## [EXERCISE MATERIALS]
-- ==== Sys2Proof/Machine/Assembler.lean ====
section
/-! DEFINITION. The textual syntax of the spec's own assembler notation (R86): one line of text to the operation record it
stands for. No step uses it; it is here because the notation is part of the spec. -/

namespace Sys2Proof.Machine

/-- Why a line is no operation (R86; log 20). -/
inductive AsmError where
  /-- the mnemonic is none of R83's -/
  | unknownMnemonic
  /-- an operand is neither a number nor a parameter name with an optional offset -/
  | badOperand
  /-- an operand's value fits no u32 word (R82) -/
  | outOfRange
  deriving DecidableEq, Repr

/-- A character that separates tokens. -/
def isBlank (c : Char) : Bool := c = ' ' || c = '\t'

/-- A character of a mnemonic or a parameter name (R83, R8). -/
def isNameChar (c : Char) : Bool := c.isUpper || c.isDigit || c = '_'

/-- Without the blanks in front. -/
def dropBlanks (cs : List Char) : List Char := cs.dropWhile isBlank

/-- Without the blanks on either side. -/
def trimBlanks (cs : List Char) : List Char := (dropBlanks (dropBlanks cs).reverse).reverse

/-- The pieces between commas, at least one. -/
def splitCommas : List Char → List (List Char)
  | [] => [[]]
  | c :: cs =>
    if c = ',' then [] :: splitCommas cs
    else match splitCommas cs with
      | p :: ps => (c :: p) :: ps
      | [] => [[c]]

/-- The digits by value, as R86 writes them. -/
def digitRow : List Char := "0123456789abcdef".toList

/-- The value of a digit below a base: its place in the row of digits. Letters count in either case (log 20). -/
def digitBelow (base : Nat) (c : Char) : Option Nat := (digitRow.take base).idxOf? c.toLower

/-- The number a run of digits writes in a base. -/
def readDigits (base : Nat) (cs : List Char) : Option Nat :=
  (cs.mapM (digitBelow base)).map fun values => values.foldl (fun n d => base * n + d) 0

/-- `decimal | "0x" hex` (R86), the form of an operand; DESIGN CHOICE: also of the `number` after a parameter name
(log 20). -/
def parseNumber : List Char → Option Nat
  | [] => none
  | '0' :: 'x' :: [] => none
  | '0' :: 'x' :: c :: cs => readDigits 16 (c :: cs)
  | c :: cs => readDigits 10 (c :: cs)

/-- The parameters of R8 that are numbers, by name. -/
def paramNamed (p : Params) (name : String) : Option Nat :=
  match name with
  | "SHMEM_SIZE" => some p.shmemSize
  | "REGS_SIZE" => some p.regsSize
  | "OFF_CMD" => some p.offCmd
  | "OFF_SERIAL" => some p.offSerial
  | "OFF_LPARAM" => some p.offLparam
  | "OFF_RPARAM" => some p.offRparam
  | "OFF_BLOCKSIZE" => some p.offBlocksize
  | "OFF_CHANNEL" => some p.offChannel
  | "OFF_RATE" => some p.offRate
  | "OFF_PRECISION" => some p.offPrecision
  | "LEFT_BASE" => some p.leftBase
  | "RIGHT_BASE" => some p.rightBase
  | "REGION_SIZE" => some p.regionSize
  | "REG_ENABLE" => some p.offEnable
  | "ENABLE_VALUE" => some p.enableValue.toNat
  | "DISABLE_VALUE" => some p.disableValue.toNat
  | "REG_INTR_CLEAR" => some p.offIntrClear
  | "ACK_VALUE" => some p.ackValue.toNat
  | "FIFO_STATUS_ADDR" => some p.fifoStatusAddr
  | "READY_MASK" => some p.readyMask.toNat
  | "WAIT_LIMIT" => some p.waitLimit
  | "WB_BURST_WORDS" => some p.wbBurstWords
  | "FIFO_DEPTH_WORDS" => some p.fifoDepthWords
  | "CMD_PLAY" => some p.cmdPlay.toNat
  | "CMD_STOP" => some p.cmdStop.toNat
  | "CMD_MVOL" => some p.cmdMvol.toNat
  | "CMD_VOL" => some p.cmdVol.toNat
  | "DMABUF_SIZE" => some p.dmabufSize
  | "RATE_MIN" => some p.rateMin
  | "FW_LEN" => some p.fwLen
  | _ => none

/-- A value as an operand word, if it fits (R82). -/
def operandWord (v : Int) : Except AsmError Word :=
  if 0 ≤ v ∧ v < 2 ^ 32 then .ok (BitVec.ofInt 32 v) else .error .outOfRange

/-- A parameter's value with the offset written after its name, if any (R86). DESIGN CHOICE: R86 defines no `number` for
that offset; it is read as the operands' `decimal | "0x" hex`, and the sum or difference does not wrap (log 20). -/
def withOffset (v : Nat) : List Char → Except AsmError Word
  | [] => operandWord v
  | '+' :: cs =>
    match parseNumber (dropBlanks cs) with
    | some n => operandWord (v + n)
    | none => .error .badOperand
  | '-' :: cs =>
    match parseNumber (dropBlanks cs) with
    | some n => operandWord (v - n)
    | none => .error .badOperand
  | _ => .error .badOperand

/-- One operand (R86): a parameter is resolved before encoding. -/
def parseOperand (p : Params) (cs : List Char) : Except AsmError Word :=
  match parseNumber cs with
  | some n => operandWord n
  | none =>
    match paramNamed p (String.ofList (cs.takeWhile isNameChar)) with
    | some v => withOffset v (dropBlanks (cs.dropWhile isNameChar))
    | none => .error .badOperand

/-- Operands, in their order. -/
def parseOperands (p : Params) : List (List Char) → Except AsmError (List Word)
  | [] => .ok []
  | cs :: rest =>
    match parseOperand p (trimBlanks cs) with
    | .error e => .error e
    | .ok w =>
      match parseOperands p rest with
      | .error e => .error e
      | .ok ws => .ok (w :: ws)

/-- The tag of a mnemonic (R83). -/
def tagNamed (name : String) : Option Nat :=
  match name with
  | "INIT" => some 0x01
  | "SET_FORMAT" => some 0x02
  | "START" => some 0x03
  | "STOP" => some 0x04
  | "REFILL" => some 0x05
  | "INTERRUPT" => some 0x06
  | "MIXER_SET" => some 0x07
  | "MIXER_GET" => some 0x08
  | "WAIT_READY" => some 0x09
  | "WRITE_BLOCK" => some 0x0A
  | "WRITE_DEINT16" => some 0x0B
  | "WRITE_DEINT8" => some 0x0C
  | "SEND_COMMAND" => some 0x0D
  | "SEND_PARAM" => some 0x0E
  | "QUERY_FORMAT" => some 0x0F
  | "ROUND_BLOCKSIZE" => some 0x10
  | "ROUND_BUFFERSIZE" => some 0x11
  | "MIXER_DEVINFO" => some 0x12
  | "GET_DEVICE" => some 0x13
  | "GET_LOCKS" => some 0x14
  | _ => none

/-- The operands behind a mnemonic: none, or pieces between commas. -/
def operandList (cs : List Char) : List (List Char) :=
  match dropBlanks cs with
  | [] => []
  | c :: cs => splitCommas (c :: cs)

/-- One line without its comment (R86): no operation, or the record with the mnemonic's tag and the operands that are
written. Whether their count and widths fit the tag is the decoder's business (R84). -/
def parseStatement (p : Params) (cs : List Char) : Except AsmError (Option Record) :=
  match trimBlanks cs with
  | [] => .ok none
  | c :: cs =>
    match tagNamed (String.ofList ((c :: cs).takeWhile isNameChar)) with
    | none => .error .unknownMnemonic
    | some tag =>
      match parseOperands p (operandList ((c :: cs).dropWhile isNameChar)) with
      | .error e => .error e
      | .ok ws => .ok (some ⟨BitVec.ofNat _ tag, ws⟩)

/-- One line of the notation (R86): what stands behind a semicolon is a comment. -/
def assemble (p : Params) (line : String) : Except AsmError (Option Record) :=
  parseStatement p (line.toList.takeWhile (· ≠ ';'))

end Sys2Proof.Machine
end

## [REQUIRED WORK]
Could you find every line in the records above that contains the word "after" and copy it?

## [TASK ANSWER]
/-- `decimal | "0x" hex` (R86), the form of an operand; DESIGN CHOICE: also of the `number` after a parameter name
/-- A parameter's value with the offset written after its name, if any (R86). DESIGN CHOICE: R86 defines no `number` for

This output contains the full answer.